**EXERCISE PROMPT:**
In the reply, include exactly the lines of the entries below from the first to the line with "FLAGS (R62). -/", that line included.

Data items:

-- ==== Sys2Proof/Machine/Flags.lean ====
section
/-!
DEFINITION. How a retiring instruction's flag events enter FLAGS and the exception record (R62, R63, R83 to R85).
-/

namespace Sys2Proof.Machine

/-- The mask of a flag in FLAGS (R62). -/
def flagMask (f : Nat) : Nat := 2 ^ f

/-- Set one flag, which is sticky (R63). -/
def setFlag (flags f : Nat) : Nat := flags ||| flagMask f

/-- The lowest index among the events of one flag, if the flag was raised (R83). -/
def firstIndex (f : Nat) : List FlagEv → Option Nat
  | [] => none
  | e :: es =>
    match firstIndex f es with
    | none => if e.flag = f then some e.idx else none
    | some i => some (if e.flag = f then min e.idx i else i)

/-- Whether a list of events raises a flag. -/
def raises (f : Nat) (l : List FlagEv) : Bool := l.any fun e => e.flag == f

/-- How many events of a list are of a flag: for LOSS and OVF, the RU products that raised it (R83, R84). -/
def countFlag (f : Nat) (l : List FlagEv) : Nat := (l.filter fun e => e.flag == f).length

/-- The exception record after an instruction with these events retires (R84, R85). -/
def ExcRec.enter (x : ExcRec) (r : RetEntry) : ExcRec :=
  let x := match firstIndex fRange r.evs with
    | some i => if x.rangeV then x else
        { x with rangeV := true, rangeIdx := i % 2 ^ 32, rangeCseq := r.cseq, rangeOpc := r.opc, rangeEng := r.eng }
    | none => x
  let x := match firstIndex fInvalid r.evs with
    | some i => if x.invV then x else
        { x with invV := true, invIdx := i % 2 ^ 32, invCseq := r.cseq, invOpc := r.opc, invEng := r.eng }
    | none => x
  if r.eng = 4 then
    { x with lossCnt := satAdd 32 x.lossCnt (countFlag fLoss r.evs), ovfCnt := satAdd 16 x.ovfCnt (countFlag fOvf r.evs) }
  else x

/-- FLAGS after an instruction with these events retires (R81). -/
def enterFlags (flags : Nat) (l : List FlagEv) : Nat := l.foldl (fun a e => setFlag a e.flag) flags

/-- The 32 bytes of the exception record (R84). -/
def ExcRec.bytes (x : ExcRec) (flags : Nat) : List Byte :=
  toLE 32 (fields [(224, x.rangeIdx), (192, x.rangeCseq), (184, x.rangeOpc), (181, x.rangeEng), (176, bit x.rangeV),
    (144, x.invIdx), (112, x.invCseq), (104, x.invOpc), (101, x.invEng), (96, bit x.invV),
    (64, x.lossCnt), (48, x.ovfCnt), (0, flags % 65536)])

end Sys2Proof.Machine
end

**ANSWER BELOW:**
-- ==== Sys2Proof/Machine/Flags.lean ====
section
/-!
DEFINITION. How a retiring instruction's flag events enter FLAGS and the exception record (R62, R63, R83 to R85).
-/

namespace Sys2Proof.Machine

/-- The mask of a flag in FLAGS (R62). -/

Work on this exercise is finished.